The Audubon Society woodchippers are mercifully silent for now, here in Cuesta by the Sea, opposite Baywood Park. The Sweet Springs and Lupine Wetlands have been assaulted and denuded of a portion of their “tall trees.” Many of those that remain are “skeletons” of their former selves.

I took my grandchildren to see
The Lorax recently, a story about other “attackers of trees” and their fate. Lacking any adequate understanding of “why,” I am forced to imagine that the older men and women of the Audubon Society need boardwalks with railings and have vision and hearing problems preventing them from seeing or hearing birds in tall trees, and are more comfortable with occasional,
short “native” bushes and shrubs. Perhaps their “ideal” park has more in common with the “proper English garden” than nature, despite her glory, can provide. Perhaps it is their portion of the almost universal desire to “improve” on nature.
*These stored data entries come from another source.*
/-- An accepted report binds its entry to the source and replaces every slot, the READY flag and the arrival time; the
entry is fresh, its stale timer runs afresh, and each cumulative slot that arrives valid becomes the baseline. One
that arrives invalid leaves the baseline that the bound source had, and a binding or rebinding leaves no baseline but
what arrives with it. A report from another station than the bound one finds a fresh entry: it is ignored but for the
rival flags of the entry and of the station. A stale entry leaves it without any effect but on the roster while its
READY is clear. -/
def Obligations.ReportsBindOrAreIgnored : Prop :=
  (∀ (k : ReportKind) (h : Heard) (s : State),
      heardBy s (fitsKind (reportFrameKind k) h) h = true → acceptedBy s k h = true → banksWhole s = true →
      ∃ t, exec (.reportArrival k h) s = .next t
        ∧ (entryIn t k).bound = some h.source
        ∧ (∀ i, 1 ≤ i → i ≤ 6 → slotAt (entryIn t k).slots i = slotAt h.slots i)
        ∧ (entryIn t k).ready = h.ready ∧ (entryIn t k).arrivalTime = s.now ∧ (entryIn t k).stale = false
        ∧ (entryIn t k).staleTimer = some (s.now + staleLimit k)
        ∧ (entryIn t k).rivalSeen = (entryIn s k).rivalSeen
        ∧ (k = .chassis ∨ k = .fuelFlow → ∀ v ∈ slotAt h.slots 1, (entryIn t k).base1 = some v)
        ∧ (k = .fuelFlow → ∀ v ∈ slotAt h.slots 2, (entryIn t k).base2 = some v)
        ∧ (slotAt h.slots 1 = none →
            (entryIn t k).base1 = if (entryIn s k).bound = some h.source then (entryIn s k).base1 else none)
        ∧ (slotAt h.slots 2 = none →
            (entryIn t k).base2 = if (entryIn s k).bound = some h.source then (entryIn s k).base2 else none)
        ∧ (∀ k', k' ≠ k → entryIn t k' = entryIn s k')
        ∧ OnlyIn (mayChange (.reportArrival k h)) s t)
  ∧ ∀ (k : ReportKind) (h : Heard) (b : Nat) (s : State),
      heardBy s (fitsKind (reportFrameKind k) h) h = true → (entryIn s k).bound = some b → b ≠ h.source →
      banksWhole s = true → ((entryIn s k).stale = false ∨ h.ready = false) →
      ∃ t, exec (.reportArrival k h) s = .next t
        ∧ entryIn t k = { entryIn s k with rivalSeen := (entryIn s k).rivalSeen || !(entryIn s k).stale }
        ∧ (rosterOf t h.source).rival = ((rosterOf s h.source).rival || !(entryIn s k).stale)
        ∧ (∀ k', k' ≠ k → entryIn t k' = entryIn s k')
        ∧ OnlyIn [.bus, .power, .disp] s t

/-- The pulses of an accepted CHASSIS arrival with a baseline and without FIRST, up to 4,096, fill the pulse residue,
and each q of them is one distance step, taken by every consumer: the odometer, saturating at 9,999,999, with a mark
to the service items at each whole km; both trips; the open journey; the sender watch; and the range segment, of which
the tenth step closes the segment and blends its consumption into C. An accepted arrival with FIRST, without a
baseline of its source, or with its pulses invalid yields no delta, and none of these figures changes. -/
def Obligations.ChassisPulsesBecomeDistance : Prop :=
  (∀ (h : Heard) (s : State), heardBy s (fitsKind .chassis h) h = true → acceptedBy s .chassis h = true →
    (h.first = true ∨ (entryIn s .chassis).bound ≠ some h.source ∨ (entryIn s .chassis).base1 = none
      ∨ slotAt h.slots 1 = none) →
    ∃ t, exec (.reportArrival .chassis h) s = .next t
      ∧ t.trip = s.trip ∧ t.journey = s.journey ∧ t.service.items = s.service.items
      ∧ t.service.hoursResidue = s.service.hoursResidue ∧ t.fuel.senderWatch = s.fuel.senderWatch ∧ t.nsp = s.nsp
      ∧ OnlyIn (mayChange (.reportArrival .chassis h)) s t)
  ∧ ∀ (h : Heard) (old new : Word) (s : State),
    heardBy s (fitsKind .chassis h) h = true → (entryIn s .chassis).bound = some h.source →
    (entryIn s .chassis).base1 = some old → slotAt h.slots 1 = some new → h.first = false →
    tripsWithin s.trip = true → countersWithin s = true → banksWhole s = true →
    let delta := if (new - old).toNat ≤ 4096 then (new - old).toNat else 0
    let q := pulsesPerStep s.straps.pulseSel
    let steps := (s.trip.pulseResidue + delta) / q
    let blend (c seg : Nat) : Nat :=
      if c < seg then c + max 1 ((seg - c) / 8) else if seg < c then c - max 1 ((c - seg) / 8) else c
    let consumption := max 30 (min 999 ((s.trip.segCount * 10 + 10) / 20))
    s.trip.pulseResidue < q →
    ∃ t, exec (.reportArrival .chassis h) s = .next t
      ∧ t.trip.pulseResidue = (s.trip.pulseResidue + delta) % q
      ∧ t.trip.pulseTotal = s.trip.pulseTotal + BitVec.ofNat 32 delta
      ∧ t.trip.tripA.distance = (s.trip.tripA.distance + steps) % 100000
      ∧ t.trip.tripB.distance = (s.trip.tripB.distance + steps) % 100000
      ∧ t.trip.odometer = min 9999999 (s.trip.odometer + steps)
      ∧ t.fuel.senderWatch = min 65535 (s.fuel.senderWatch + steps)
      ∧ (t.journey.openJourney.map (fun j => j.distance)
          = s.journey.openJourney.map (fun j => if steps = 0 then j.distance else min 65535 (j.distance + steps)))
      ∧ (∀ i ∈ itemNumbers, (itemOf t i).km =
          max (-9999) ((itemOf s i).km - (t.trip.odometer / 10 - s.trip.odometer / 10 : Nat)))
      ∧ t.trip.segSteps = (s.trip.segSteps + steps) % 10
      ∧ (s.trip.segSteps + steps < 10 →
          t.trip.segCount = s.trip.segCount ∧ t.trip.rangeBasis = s.trip.rangeBasis)
      ∧ (10 ≤ s.trip.segSteps + steps → t.trip.segCount = 0)
      ∧ (10 ≤ s.trip.segSteps + steps → s.trip.segSteps + steps < 20 →
          t.trip.rangeBasis = blend s.trip.rangeBasis consumption)
      ∧ (20 ≤ s.trip.segSteps + steps → t.trip.rangeBasis = blend (blend s.trip.rangeBasis consumption) 30)
      ∧ t.trip.tripA.fuel = s.trip.tripA.fuel ∧ t.trip.tripA.seconds = s.trip.tripA.seconds
      ∧ OnlyIn (mayChange (.reportArrival .chassis h)) s t

/-- The fuel counts of an accepted FUEL FLOW arrival with a baseline and without FIRST, up to 1,024, are added to both
trips, the range segment and the count total, and whole decilitres of them are taken from M and added to the open
journey. Its run seconds, with a baseline, up to 64, fill the hours residue. An accepted arrival with FIRST, without a
baseline of its source, or with the slot invalid yields no delta of that slot. -/
def Obligations.FuelCountsReachTheirConsumers : Prop :=
  (∀ (h : Heard) (s : State), heardBy s (fitsKind .fuelFlow h) h = true → acceptedBy s .fuelFlow h = true →
    let noDelta (base : Option Word) (slot : Slot) : Prop :=
      h.first = true ∨ (entryIn s .fuelFlow).bound ≠ some h.source ∨ base = none ∨ slot = none
    ∃ t, exec (.reportArrival .fuelFlow h) s = .next t
      ∧ (noDelta (entryIn s .fuelFlow).base1 (slotAt h.slots 1) →
          t.trip = s.trip ∧ t.fuel = s.fuel ∧ t.journey = s.journey)
      ∧ (noDelta (entryIn s .fuelFlow).base2 (slotAt h.slots 2) → t.service = s.service)
      ∧ OnlyIn (mayChange (.reportArrival .fuelFlow h)) s t)
  ∧ ∀ (h : Heard) (old new : Word) (s : State),
    heardBy s (fitsKind .fuelFlow h) h = true → (entryIn s .fuelFlow).bound = some h.source →
    (entryIn s .fuelFlow).base1 = some old → slotAt h.slots 1 = some new → h.first = false →
    tripsWithin s.trip = true → s.trip.segCount ≤ 4294967295 → s.fuel.residue < 200 → s.journey.residue < 200 →
    let delta := if (new - old).toNat ≤ 1024 then (new - old).toNat else 0
    ∃ t, exec (.reportArrival .fuelFlow h) s = .next t
      ∧ t.trip.tripA = { s.trip.tripA with fuel := min 4294967295 (s.trip.tripA.fuel + delta) }
      ∧ t.trip.tripB = { s.trip.tripB with fuel := min 4294967295 (s.trip.tripB.fuel + delta) }
      ∧ t.trip.segCount = min 4294967295 (s.trip.segCount + delta)
      ∧ t.trip.countTotal = s.trip.countTotal + BitVec.ofNat 32 delta
      ∧ t.fuel.mainEst = s.fuel.mainEst.map (fun m => m - (s.fuel.residue + delta) / 200)
      ∧ (s.fuel.mainEst ≠ none → t.fuel.residue = (s.fuel.residue + delta) % 200)
      ∧ (s.fuel.mainEst = none → t.fuel.residue = s.fuel.residue)
      ∧ (∀ j ∈ s.journey.openJourney, j.fuel ≤ 65535 →
          t.journey.openJourney = some { j with fuel := min 65535 (j.fuel + (s.journey.residue + delta) / 200) })
      ∧ (s.journey.openJourney = none → t.journey.openJourney = none)
      ∧ (∀ a b, (entryIn s .fuelFlow).base2 = some a → slotAt h.slots 2 = some b → s.service.hoursResidue < 360 →
          t.service.hoursResidue =
            (s.service.hoursResidue + (if (b - a).toNat ≤ 64 then (b - a).toNat else 0)) % 360)
      ∧ OnlyIn (mayChange (.reportArrival .fuelFlow h)) s t

/-- An accepted TANK arrival with READY set, outside a dip, adds the calibrated volume of each valid sender to
its ring, dropping the oldest of sixteen, and a main sample clears the sender watch; with READY clear or in a
dip the rings stay. The pump timer runs for 30 s from the first report of the pump running. -/
def Obligations.TankArrivalFeedsItsRings : Prop :=
  ∀ (h : Heard) (s : State), heardBy s (fitsKind .tank h) h = true → acceptedBy s .tank h = true →
    banksWhole s = true →
    ∃ t, exec (.reportArrival .tank h) s = .next t
      ∧ (∀ v ∈ slotAt h.slots 1, h.ready = true → v.toNat ≤ 255 → s.power.dip = false →
          t.fuel.mainRing = pushRing 16 s.fuel.mainRing (calibrate (mainCurve s.straps.variant) v.toNat)
            ∧ t.fuel.senderWatch = 0)
      ∧ (∀ v ∈ slotAt h.slots 2, ∀ points ∈ auxCurve s.straps.variant, h.ready = true → v.toNat ≤ 255 →
          s.power.dip = false → t.fuel.auxRing = pushRing 16 s.fuel.auxRing (calibrate points v.toNat))
      ∧ (h.ready = false ∨ s.power.dip = true →
          t.fuel.mainRing = s.fuel.mainRing ∧ t.fuel.auxRing = s.fuel.auxRing
            ∧ t.fuel.senderWatch = s.fuel.senderWatch)
      ∧ (∀ v ∈ slotAt h.slots 3, v.getLsbD 0 = true → s.straps.variant ≠ 0 → s.fuel.pumpTimer = none →
          s.fuel.pumpLong = false → t.fuel.pumpTimer = some (s.now + 30000))
      ∧ ((∀ v ∈ slotAt h.slots 3, v.getLsbD 0 = false) → t.fuel.pumpTimer = none ∧ t.fuel.pumpLong = false)
      ∧ t.fuel.mainEst = s.fuel.mainEst ∧ t.fuel.auxEst = s.fuel.auxEst
      ∧ OnlyIn (mayChange (.reportArrival .tank h)) s t

/-- An accepted ENGINE arrival with READY set and its running bit set starts the 5 s engine-running timer; with the
bit clear it stops it and the engine is not established. An accepted BODY DOORS arrival with READY set and its
driver's door open makes an IDLE helper entry 23 ACTIVE. An accepted BODY LAMPS arrival with the headlamps on dims the
display to its level, in LISTEN the dark image of sixteen blanks too, and the changed image is sent at once where no
transfer is in progress. -/
def Obligations.ReportsReachTheirWarnings : Prop :=
  (∀ (h : Heard) (v : Word) (s : State), heardBy s (fitsKind .engine h) h = true → acceptedBy s .engine h = true →
    banksWhole s = true → h.ready = true → slotAt h.slots 5 = some v →
    ∃ t, exec (.reportArrival .engine h) s = .next t
      ∧ (v.getLsbD 0 = true → s.warn.engineTimer = none → s.warn.engineEst = false →
          t.warn.engineTimer = some (s.now + 5000) ∧ t.warn.engineEst = false)
      ∧ (v.getLsbD 0 = false → t.warn.engineTimer = none ∧ t.warn.engineEst = false)
      ∧ OnlyIn (mayChange (.reportArrival .engine h)) s t)
  ∧ (∀ (h : Heard) (v : Word) (s : State), heardBy s (fitsKind .bodyDoors h) h = true →
      acceptedBy s .bodyDoors h = true → h.ready = true → slotAt h.slots 1 = some v → v.getLsbD 0 = true →
      awake s = true → banksWhole s = true → warnEntry s 23 = .clear →
      ∃ t, exec (.reportArrival .bodyDoors h) s = .next t ∧ (warnEntry t 23).status = .active
        ∧ OnlyIn (mayChange (.reportArrival .bodyDoors h)) s t)
  ∧ ∀ (h : Heard) (v level : Word) (s : State), heardBy s (fitsKind .bodyLamps h) h = true →
      acceptedBy s .bodyLamps h = true → slotAt h.slots 1 = some v → v.getLsbD 1 = true →
      slotAt h.slots 3 = some level → banksWhole s = true →
      ∃ t, exec (.reportArrival .bodyLamps h) s = .next t
        ∧ t.disp.image.brightness = min 15 level.toNat
        ∧ (awake s = false → t.disp.image.chars = List.replicate 16 ' ' ∧ t.disp.image.lit = false)
        ∧ (s.disp.transfer = none → t.disp.image ≠ s.disp.image → t.disp.transfer = some t.disp.image)
        ∧ OnlyIn (mayChange (.reportArrival .bodyLamps h)) s t

/-- A REAR CONSOLE arrival from the bound source, without FIRST, whose valid call counter differs from the
valid one before it posts the passenger call for 10 s when the message queue has room, and in RUN and WATCH the CALL
chime of 3 repetitions when the request set has room; with FIRST, with the counter unchanged or invalid, or with no
valid counter before it, it posts no message; nor does an arrival that binds or rebinds the entry. -/
def Obligations.RearCallPostsItsMessage : Prop :=
  (∀ (h : Heard) (s : State), heardBy s (fitsKind .rearConsole h) h = true →
    (entryIn s .rearConsole).bound = some h.source →
    ∃ t, exec (.reportArrival .rearConsole h) s = .next t
      ∧ (∀ old new, slotAt (entryIn s .rearConsole).slots 1 = some old → slotAt h.slots 1 = some new → old ≠ new →
          h.first = false →
          (s.msg.queue.length < 8 →
            ∃ r ∈ t.msg.queue, r.origin = .rearCall ∧ r.text = .passengerCall ∧ r.priority = 3 ∧ r.maxShow = some 10)
          ∧ (awake s = true → s.chime.requests.length < 8 ∨ sourcePresent .rearCall s.chime.requests = true →
              ∃ r ∈ t.chime.requests, r.source = .rearCall ∧ r.pattern = .call ∧ r.remaining = 3 ∧ r.priority = 3))
      ∧ (h.first = true ∨ slotAt h.slots 1 = slotAt (entryIn s .rearConsole).slots 1 ∨ slotAt h.slots 1 = none
          ∨ slotAt (entryIn s .rearConsole).slots 1 = none →
          t.msg = s.msg
            ∧ ∀ r ∈ t.chime.requests, ∃ x ∈ s.chime.requests, x.source = r.source ∧ x.remaining = r.remaining)
      ∧ OnlyIn (mayChange (.reportArrival .rearConsole h)) s t)
  ∧ ∀ (h : Heard) (s : State), heardBy s (fitsKind .rearConsole h) h = true → acceptedBy s .rearConsole h = true →
      (entryIn s .rearConsole).bound ≠ some h.source →
      ∃ t, exec (.reportArrival .rearConsole h) s = .next t ∧ t.msg = s.msg
        ∧ (∀ r ∈ t.chime.requests, ∃ x ∈ s.chime.requests, x.source = r.source ∧ x.remaining = r.remaining)
        ∧ OnlyIn (mayChange (.reportArrival .rearConsole h)) s t

/-- The answer to a heard frame addressed to the part, in RUN or WATCH and not listen-only, is the first row of
TABLE 10-5 that the frame meets, for every kind: no command of the part, a service command from another station than
30, a slot invalid or out of its range, the car, the journey or the chime set refusing, all REFUSE; then HOLD while the
intake queue holds four commands; otherwise TAKE, and the command that its slots stand for joins the queue. In LISTEN
and while listen-only nothing is answered. -/
def Obligations.AddressedFramesAreAnsweredByTheTable : Prop :=
  ∀ (code : Byte) (h : Heard) (s : State), heardBy s (lengthFits code h.slots) h = true →
    ∃ t, exec (.addressedFrameAnswer code h) s = .next t
      ∧ (mayQueue s = false → t.port = { s.port with answer := none })
      ∧ (mayQueue s = true → tableAnswer s code h ≠ .take →
          t.port = { s.port with answer := some (tableAnswer s code h) })
      ∧ (∀ k, mayQueue s = true → tableAnswer s code h = .take → kindOfCode code = some k →
          t.port = { s.port with answer := some .take,
                                 intake := s.port.intake ++ [⟨h.source, commandOf k h.slots⟩] })
      ∧ OnlyIn [.bus, .power, .port] s t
In the meantime, the raptors who used to perch on the denuded and missing eucalyptus trees in the Lupine Wetlands are mostly gone. Two hawks, from perches on telephone poles, do survey the landfilled part of Lupine Wetlands, looking for mice. Like the famous horror movie, I fear the Audubon Society will be “baaaa—ck” to harvest more trees. If only, and this is way too much to ask, the birds themselves had individual votes in the society named after a beloved painter of birds.